▸ YOUR INSTRUCTIONS: First find the line with "match x.2.err with" in the entries below, then set down exactly every line through the line with "let last := (rows - 1) * stride", that line included.
┌─ DATA FOR THIS EXERCISE
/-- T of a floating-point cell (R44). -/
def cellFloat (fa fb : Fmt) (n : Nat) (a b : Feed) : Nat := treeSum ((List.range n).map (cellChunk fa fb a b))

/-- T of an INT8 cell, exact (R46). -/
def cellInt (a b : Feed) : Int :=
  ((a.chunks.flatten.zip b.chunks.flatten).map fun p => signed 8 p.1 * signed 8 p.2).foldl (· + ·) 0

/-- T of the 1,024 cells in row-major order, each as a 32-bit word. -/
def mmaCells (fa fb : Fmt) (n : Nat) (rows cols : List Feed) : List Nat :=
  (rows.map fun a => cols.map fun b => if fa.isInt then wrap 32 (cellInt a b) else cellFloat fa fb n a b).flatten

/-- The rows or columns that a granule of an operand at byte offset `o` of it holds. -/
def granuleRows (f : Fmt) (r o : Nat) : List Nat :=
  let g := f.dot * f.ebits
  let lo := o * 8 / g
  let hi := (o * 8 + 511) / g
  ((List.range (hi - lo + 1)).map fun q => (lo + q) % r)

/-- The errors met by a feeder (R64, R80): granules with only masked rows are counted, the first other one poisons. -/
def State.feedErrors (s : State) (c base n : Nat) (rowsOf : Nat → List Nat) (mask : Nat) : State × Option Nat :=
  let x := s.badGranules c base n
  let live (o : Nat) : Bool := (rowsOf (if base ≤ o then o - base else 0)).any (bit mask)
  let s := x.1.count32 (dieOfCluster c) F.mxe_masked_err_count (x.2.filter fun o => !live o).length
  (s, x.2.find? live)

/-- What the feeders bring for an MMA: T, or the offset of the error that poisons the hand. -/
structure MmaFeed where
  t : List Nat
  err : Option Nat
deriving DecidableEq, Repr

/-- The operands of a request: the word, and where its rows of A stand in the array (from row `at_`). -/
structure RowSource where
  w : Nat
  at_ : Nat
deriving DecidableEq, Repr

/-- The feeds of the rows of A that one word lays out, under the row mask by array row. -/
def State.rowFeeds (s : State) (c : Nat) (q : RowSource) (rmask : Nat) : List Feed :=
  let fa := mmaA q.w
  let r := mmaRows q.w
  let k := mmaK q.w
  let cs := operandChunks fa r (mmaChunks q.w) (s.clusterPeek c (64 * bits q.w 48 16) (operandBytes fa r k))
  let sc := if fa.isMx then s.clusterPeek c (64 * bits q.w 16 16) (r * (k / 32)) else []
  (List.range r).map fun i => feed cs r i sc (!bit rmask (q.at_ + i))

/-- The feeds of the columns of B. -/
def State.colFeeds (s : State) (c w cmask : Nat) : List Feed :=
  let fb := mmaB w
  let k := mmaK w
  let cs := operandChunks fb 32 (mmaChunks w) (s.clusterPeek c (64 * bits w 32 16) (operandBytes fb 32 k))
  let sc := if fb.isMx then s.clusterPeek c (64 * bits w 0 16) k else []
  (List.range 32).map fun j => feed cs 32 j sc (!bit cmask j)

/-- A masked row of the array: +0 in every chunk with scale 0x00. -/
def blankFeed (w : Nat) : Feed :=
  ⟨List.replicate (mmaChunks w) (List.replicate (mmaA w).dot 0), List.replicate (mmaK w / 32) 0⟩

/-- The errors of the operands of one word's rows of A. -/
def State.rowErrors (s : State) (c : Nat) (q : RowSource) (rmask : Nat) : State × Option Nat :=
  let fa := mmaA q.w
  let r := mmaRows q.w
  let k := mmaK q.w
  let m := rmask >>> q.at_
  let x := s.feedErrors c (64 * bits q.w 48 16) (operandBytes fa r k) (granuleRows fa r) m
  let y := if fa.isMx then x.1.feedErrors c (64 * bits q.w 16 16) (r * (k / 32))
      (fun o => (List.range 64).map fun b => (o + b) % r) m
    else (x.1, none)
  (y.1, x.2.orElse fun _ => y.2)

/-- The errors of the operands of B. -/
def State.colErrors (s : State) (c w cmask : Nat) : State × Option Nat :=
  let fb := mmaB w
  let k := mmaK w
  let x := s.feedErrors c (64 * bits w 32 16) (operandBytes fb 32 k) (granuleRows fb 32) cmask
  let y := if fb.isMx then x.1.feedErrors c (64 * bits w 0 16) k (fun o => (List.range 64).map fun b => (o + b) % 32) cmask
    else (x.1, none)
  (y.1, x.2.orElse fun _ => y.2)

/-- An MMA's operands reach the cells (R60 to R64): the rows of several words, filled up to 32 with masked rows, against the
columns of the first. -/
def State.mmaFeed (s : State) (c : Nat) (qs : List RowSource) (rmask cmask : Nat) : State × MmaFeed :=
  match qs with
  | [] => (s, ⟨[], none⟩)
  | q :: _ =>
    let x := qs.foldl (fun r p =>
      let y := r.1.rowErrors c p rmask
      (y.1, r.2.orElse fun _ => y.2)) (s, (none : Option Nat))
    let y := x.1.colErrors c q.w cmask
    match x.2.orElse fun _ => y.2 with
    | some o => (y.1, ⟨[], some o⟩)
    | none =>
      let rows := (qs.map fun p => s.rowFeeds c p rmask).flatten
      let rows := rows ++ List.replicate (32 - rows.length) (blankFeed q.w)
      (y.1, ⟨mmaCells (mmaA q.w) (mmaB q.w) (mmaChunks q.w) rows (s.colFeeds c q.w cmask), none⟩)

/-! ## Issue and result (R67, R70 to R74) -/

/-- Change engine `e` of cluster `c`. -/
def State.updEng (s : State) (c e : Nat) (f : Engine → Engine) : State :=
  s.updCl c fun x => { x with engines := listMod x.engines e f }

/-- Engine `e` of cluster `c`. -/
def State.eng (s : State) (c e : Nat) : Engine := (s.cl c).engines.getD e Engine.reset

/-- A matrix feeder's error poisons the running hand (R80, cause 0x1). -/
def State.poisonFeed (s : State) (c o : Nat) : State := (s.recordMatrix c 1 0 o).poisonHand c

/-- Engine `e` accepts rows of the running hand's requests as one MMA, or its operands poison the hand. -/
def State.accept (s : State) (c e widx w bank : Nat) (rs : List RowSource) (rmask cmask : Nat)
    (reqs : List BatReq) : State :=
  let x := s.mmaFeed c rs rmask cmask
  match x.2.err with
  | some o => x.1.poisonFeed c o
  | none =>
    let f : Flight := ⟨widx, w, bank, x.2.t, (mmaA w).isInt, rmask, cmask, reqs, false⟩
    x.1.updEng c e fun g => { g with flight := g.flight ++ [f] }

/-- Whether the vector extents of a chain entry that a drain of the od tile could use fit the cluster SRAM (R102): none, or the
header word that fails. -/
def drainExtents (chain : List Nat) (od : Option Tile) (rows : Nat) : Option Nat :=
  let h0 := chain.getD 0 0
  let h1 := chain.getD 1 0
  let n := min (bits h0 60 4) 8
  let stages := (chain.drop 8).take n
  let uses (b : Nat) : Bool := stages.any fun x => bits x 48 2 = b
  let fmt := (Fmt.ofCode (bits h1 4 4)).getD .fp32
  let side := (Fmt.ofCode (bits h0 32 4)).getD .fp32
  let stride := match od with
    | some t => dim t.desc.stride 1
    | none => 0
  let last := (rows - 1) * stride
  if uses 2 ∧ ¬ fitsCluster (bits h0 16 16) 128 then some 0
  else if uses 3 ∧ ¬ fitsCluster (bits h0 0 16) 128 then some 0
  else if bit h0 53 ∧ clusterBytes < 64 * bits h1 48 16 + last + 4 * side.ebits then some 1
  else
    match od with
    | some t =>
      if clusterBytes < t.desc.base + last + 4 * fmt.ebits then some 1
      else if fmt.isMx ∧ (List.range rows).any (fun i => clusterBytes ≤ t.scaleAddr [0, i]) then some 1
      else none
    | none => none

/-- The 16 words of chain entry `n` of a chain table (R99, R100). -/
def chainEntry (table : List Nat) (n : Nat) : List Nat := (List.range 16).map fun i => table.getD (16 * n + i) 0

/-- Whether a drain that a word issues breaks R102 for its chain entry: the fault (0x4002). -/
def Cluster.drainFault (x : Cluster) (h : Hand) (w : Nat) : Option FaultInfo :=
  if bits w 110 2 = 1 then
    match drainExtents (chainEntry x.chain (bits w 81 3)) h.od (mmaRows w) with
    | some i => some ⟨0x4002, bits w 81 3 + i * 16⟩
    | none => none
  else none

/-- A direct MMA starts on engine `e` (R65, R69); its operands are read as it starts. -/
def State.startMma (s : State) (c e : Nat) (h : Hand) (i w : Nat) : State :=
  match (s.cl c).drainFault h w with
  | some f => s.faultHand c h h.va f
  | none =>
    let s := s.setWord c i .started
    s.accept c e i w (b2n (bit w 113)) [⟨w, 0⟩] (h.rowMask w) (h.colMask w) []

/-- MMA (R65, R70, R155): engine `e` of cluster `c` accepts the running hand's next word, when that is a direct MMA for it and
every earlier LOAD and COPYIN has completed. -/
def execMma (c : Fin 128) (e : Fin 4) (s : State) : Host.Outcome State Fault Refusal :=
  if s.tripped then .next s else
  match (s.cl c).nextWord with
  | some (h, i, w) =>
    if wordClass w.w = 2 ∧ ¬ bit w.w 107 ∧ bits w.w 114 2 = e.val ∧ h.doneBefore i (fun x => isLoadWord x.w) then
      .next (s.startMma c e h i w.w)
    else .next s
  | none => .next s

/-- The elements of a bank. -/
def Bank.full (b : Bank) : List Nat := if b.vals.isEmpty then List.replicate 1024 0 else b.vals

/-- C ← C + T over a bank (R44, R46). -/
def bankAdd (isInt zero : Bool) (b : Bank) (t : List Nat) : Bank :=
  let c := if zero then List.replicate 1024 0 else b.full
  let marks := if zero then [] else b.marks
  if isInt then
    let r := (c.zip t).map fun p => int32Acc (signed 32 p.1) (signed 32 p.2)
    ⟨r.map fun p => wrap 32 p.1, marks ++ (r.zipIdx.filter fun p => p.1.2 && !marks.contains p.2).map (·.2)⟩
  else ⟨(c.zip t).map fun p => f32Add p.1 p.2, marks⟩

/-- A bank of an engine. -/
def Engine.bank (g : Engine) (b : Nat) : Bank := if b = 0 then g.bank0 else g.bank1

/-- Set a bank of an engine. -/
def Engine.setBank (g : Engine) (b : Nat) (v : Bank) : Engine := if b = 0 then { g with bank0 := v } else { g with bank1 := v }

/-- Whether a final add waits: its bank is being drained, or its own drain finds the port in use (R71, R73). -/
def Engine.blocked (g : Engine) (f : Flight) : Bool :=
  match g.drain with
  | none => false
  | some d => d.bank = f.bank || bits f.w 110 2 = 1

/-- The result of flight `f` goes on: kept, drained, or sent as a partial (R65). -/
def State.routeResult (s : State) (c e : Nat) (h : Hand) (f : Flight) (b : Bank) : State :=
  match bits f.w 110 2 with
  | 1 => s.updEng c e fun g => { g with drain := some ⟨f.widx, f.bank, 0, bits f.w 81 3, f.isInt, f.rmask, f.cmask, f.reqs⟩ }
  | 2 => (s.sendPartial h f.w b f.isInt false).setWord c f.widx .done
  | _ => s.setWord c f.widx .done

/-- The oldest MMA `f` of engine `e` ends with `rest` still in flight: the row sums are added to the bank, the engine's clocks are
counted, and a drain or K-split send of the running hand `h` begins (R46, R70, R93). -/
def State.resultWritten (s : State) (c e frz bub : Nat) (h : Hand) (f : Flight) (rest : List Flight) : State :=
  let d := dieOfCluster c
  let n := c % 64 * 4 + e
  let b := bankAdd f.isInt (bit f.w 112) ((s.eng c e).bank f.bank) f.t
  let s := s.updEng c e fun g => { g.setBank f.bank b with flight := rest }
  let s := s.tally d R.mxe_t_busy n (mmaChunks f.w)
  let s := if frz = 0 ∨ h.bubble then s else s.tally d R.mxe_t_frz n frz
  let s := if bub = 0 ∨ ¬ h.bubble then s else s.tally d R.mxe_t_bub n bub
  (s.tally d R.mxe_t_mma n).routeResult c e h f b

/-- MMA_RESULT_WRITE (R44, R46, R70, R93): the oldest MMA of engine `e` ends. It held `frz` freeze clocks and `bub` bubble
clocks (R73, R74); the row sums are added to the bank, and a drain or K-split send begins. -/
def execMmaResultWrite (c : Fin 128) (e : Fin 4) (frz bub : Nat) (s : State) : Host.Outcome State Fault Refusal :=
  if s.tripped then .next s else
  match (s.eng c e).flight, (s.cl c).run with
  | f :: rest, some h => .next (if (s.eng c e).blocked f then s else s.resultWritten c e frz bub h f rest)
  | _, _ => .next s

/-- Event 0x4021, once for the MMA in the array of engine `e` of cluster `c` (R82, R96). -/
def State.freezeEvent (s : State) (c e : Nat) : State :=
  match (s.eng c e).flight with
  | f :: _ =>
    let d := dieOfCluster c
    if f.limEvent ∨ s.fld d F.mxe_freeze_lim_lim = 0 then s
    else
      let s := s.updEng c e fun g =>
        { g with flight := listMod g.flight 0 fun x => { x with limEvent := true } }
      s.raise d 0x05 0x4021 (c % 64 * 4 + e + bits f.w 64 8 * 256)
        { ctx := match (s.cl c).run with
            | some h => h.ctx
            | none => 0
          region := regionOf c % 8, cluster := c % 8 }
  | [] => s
└─
▸ SOLUTION FOR THIS EXERCISE:
  match x.2.err with
  | some o => x.1.poisonFeed c o
  | none =>
    let f : Flight := ⟨widx, w, bank, x.2.t, (mmaA w).isInt, rmask, cmask, reqs, false⟩
    x.1.updEng c e fun g => { g with flight := g.flight ++ [f] }

/-- Whether the vector extents of a chain entry that a drain of the od tile could use fit the cluster SRAM (R102): none, or the
header word that fails. -/
def drainExtents (chain : List Nat) (od : Option Tile) (rows : Nat) : Option Nat :=
  let h0 := chain.getD 0 0
  let h1 := chain.getD 1 0
  let n := min (bits h0 60 4) 8
  let stages := (chain.drop 8).take n
  let uses (b : Nat) : Bool := stages.any fun x => bits x 48 2 = b
  let fmt := (Fmt.ofCode (bits h1 4 4)).getD .fp32
  let side := (Fmt.ofCode (bits h0 32 4)).getD .fp32
  let stride := match od with
    | some t => dim t.desc.stride 1
    | none => 0
  let last := (rows - 1) * stride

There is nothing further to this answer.